_ABOUT THIS TASK_
For each line of the data that includes the word "siteGroups", copy the line.

_INPUT RECORDS_

[Start of section]

/-- Every member of the group is IDLE or ARMED. -/
def State.startable (s : State) (k : Nat) : Bool :=
  (groupOf s.cv k).all (fun m => (s.site m).st == .idle || (s.site m).st == .armed)

/-- An ARMED group ends without an epoch: its RUN and ARMs complete, its members go to IDLE (Table 4.6). -/
def State.abortArmed (s : State) (w reason armStatus : Nat) (faulted : Bool) : State :=
  let x := s.site w
  let s := s.completeArms w armStatus
  let s := match x.req with
    | some r =>
      let y : Site := { x with endReason := reason, conditions := 0, mismatch := [], suspect := [] }
      (s.modSite w (fun x => { x with req := none, prefetch := [], walker := none })).completeId r.task (runStatus faulted y)
        (runResult 0 r.seg reason 0 0xFFFF 0)
    | none => s.modSite w (fun x => { x with prefetch := [], walker := none })
  (s.membersIn w (· == .armed)).foldl (fun s m => s.toIdle m) s

/-- A prepared RUN whose instant has already passed ends with TIMEOUT (Table 4.6). -/
def State.startMissed (s : State) (w : Nat) : State :=
  let x := s.site w
  match x.req, s.epochOf w with
  | some r, some b => if r.start = 2 ∧ b < s.now then s.abortArmed w 7 0 false else s
  | _, _ => s

/-- RUN at its engine (R103, R156, R175). -/
def engineRun (site start input : Nat) (falling : Bool) (seg secs tu : Nat) (t : Task) (s : State) : State :=
  let w := s.leadSite site
  let x := s.site w
  if !s.startable site || x.req.isSome || s.asleepSite site || ((groupOf s.cv site).any (fun m => siteOn s.cv m mCS) && start != 2)
      || !decide (seg ∈ startList s.cv site) then s.complete t 4 0
  else
    let r : RunReq := { task := t.id, site := site, start := start, input := input, falling := falling, seg := seg, secs := secs, tu := tu }
    let keep := x.st == .armed && x.prepSeg == seg
    let s := s.modSite w (fun x => { x with req := some r })
    if keep then (if x.prepared then s.startMissed w else s) else s.beginPrep w seg

/-- RUN. -/
def execRun (h : Hdr) (site start input : Nat) (falling : Bool) (seg secs tu : Nat) (s : State) :
    Host.Outcome State Fault Refusal :=
  .next (serve h (.run site start input falling seg secs tu) (engineRun site start input falling seg secs tu) s)

/-- ARM at its engine, in both forms (R84, R103, R175, R371). -/
def engineArm (site form seg : Nat) (t : Task) (s : State) : State :=
  let w := s.leadSite site
  let x := s.site w
  let live := fun (y : Site) => y.st == .run || y.st == .hold
  if form = 1 then
    if live (s.site site) || live x then
      (s.modSite w (fun x => { x with latches := setLatch x.latches 34 ((s.now : Int) - x.epoch) })).complete t 0 0
    else s.complete t 4 0
  else if !s.startable site || x.req.isSome || s.asleepSite site || !decide (seg ∈ startList s.cv site) then s.complete t 4 0
  else if x.st == .armed && x.prepSeg == seg then (if x.prepared then s.complete t 0 0 else s)
  else s.beginPrep w seg

/-- ARM in its prepare form. -/
def execArm (h : Hdr) (site seg : Nat) (s : State) : Host.Outcome State Fault Refusal :=
  .next (serve h (.arm site 0 seg) (engineArm site 0 seg) s)

/-- ARM in its request form: the host-request latch. -/
def execArmHostRequest (h : Hdr) (site : Nat) (s : State) : Host.Outcome State Fault Refusal :=
  .next (serve h (.arm site 1 0) (engineArm site 1 0) s)

/-- A STOP reaches a site (Table 4.6, R102): a walk stops at a boundary to come, an ARMED site's group returns to IDLE. -/
def State.stopSite (s : State) (site : Nat) : State :=
  match (s.site site).st with
  | .run => s.modSite site (fun x => { x with stopReq := some (x.stopReq.getD (s.now, 1)) })
  | .hold => s.modSite site (fun x => { x with stopReq := some (x.stopReq.getD (s.now, 1)) })
  | .armed => s.abortArmed (s.leadSite site) 1 1 false
  | .starved => (s.finishRun site).toIdle site
  | _ => s

/-- STOP at its engine: it waits for the boundary where the site walks. -/
def engineStop (site : Nat) (t : Task) (s : State) : State :=
  let walks := (s.site site).st == .run || (s.site site).st == .hold
  if walks then s.stopSite site else (s.stopSite site).complete t 0 0

/-- STOP. -/
def execStop (h : Hdr) (site : Nat) (s : State) : Host.Outcome State Fault Refusal :=
  .next (serve h (.stop site) (engineStop site) s)

/-- PREPARATION_COMPLETE: the pigeonholes and the prefetch are filled, the recalibrations that the preparation includes have ended; ARMs complete, and an
instant already passed ends the RUN (R95, R103, R371). -/
def execPreparationComplete (site : Fin 32) (s : State) : Host.Outcome State Fault Refusal :=
  let w := s.leadSite site.val
  let x := s.site w
  let full := match x.walker with | some k => k.ended || decide (prefetchLines ≤ x.prefetch.length) | none => true
  let gs := dedup ((groupOf s.cv w).flatMap s.siteGroups)
  let waits := gs.any (fun g => (s.group g).queue.any (fun p => p.phase == 0 && p.task.isNone))
  if x.st != .armed || x.prepared || !full || waits then .next s
  else
    let s := (s.modSite w (fun x => { x with prepared := true, prepAt := s.now })).holdHoles w
    .next ((s.completeArms w 0).startMissed w)

/-! ### The epoch (R85, R103, R109, R111, R119, R136, R144, R149, R159) -/

/-- A channel at its site's epoch. -/
def chanEpoch (cv : Tab Nat) (k c : Nat) (x : Chan) : Chan :=
  { x with
    failCount := 0, firstFail := none, invalid := 0, last := none, pmDead := 0, pmDrop := 0, pmLast := none, pmNum := 0, pmVec := none
    pmWait := [], pmHist := [], expect := [], slip := 0, alignStatus := 0, alignBad := 0, alignSeen := 0
    searchLen := if chanOn cv k c mSB && (cvSbWord cv c).testBit 5 then fld (cvSbWord cv c) 6 13 else 0, esCompared := 0, esMismatch := 0
    gen := if chanOn cv k c mAO then genLoad (cvGen cv c) else x.gen }

/-- A site at its epoch. -/
def siteEpoch (cv : Tab Nat) (k b seg : Nat) (stale : Bool) (x : Site) : Site :=
  { Site.reset with
    st := .run, epoch := b, seg := seg, prefetch := x.prefetch, walker := x.walker, resident := x.resident, marks := x.marks
    passFrank := 0xFFFFFFFF, conditions := if stale then 8 else 0
    track := { Track.reset with tInt := 256 * toSigned 32 (fld (cvTracking cv k) 32 32) } }

/-- A member of the group starts at root TU `b`. -/
def State.startSite (s : State) (k b seg : Nat) : State :=
  let cv := s.cv
  let stale := (s.siteGroups k).any (fun g => (s.group g).isStale)
  let s := s.modSite k (siteEpoch cv k b seg stale)
  let s := if s.ptu.degraded && siteOn cv k mCS then s.modSite k (fun x => { x with conditions := x.conditions ||| 16 }) else s
  let s := (cvChans cv k).foldl (fun s c => s.modChan c (chanEpoch cv k c)) s
  let s := (s.siteSlots k).foldl (fun s i => s.setSlot i (slotEpoch (s.slot i) (pairReport (s.pairWord i)))) s
  let s := (s.siteEpochPair k 0).matchEpoch k
  let s := (cvChans cv k).foldl (fun s c => s.epochStamps k c) s
  s.siteScripts k 1

/-- RUN_EPOCH: the epoch of a prepared RUN comes: S(0) is set and every ARMED member enters RUN; where a reaction or calibration
holds the start off, an instant is missed and a trigger is awaited afresh (R100, R103, R364). -/
def execRunEpoch (site : Fin 32) (s : State) : Host.Outcome State Fault Refusal :=
  let w := s.leadSite site.val
  match (s.site w).req, s.epochOf w with
  | some r, some b =>
    if (s.site w).st != .armed then .next s
    else if s.startBlocked w then
      if r.start = 2 then .next ((s.advance b).abortArmed w 7 0 false)
      else .next (s.modSite w (fun x => { x with epochAt := none }))
    else if s.referenceDue b || s.commitDueAt w b || (s.segmentDue w).isSome then .next s
    else
      let s := s.advance b
      let ms := s.membersIn w (· == .armed)
      let s := ms.foldl (fun s m => s.startSite m b r.seg) s
      let s := s.modSite r.site (fun x => { x with req := some r })
      .next (s.release r.task)
  | _, _ => .next s

/-! ### Vectors and hold slots (R26, R60, R79, R92, R101) -/

/-- The latest boundary that a STOP or a reaction leaves to the walk: 64 ns after it (R11, R102). -/
def reach64 : Nat := 512000

/-- Something due on a member must act before the boundary at root TU `b` is passed: a reaction, a STOP, a stop-on-fail (R10). -/
def State.actsFirst (s : State) (k b acc : Nat) : Bool :=
  let x := s.site k
  (match s.reactionDue k 4 5 with | some t => decide (t + reach64 < b) | none => false)
    || (x.st == .run && (match s.reactionDue k 3 3 with | some t => decide (t + reach64 < b) | none => false))
    || (match x.stopReq with | some (t, _) => decide (t + reach64 < b) | none => false)
    || (match x.failStop with | some t => decide (t ≤ (acc : Int)) | none => false)

/-- A decision that its time has come for is still to be taken (R201, R330). -/
def State.decisionDue (s : State) (w b : Nat) : Bool :=
  let x := s.site w
  match x.tdp with
  | some (t, _) =>
    !x.decided && segJumps x.entry &&
      (if segSource x.entry = 20 ∧ x.sysMatch.isSome then decide (x.epoch + t + s.siteH w ≤ b) else decide (x.epoch + t + 64000 ≤ b))
  | none => false

/-- The walk may not pass its next boundary yet. -/
def State.walkHeld (s : State) (w : Nat) : Bool :=
  let x := s.site w
  let b := x.epoch + x.acc
  (s.walkers w).any (fun m => s.actsFirst m b x.acc) || s.decisionDue w b || s.referenceDue b || s.commitDueAt w b
    || (s.segmentDue w).isSome

/-- A boundary of the walk is reached: earlier edges are placed and judged, stamps find their vectors, snapshots are taken. -/
def State.boundary (s : State) (w : Nat) : State :=
  let x := s.site w
  let s := s.advance (x.epoch + x.acc)
  (s.walkers w).foldl (fun s m => s.siteBoundary w m) s

/-- Marks that no stamp can need any more are forgotten. -/
def pruneMarks (acc : Nat) (ms : List VecMark) : List VecMark := ms.filter (fun m => decide (acc ≤ m.start + 6 * m.period + 600000))

/-- A hold slot: one period of the segment in force, no vector (R101). -/
def State.holdSlot (s : State) (k : Nat) : State :=
  let x := s.site k
  let p := cvPeriod s.cv k (if x.ord = 0 then s.curEntry x else x.entry)
  let tau := if siteOn s.cv k mST then trackT x.track else 0
  let m : VecMark := { ord := x.ord, start := x.acc, frame := frameOf x.acc, period := p, tau := tau, vec := x.vec, hold := true }
  s.setSite k { x with recent := m :: pruneMarks x.acc x.recent, acc := x.acc + p, ord := x.ord + 1 }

[End of section]

_SOLUTION TO THE EXERCISE_
  let gs := dedup ((groupOf s.cv w).flatMap s.siteGroups)
  let stale := (s.siteGroups k).any (fun g => (s.group g).isStale)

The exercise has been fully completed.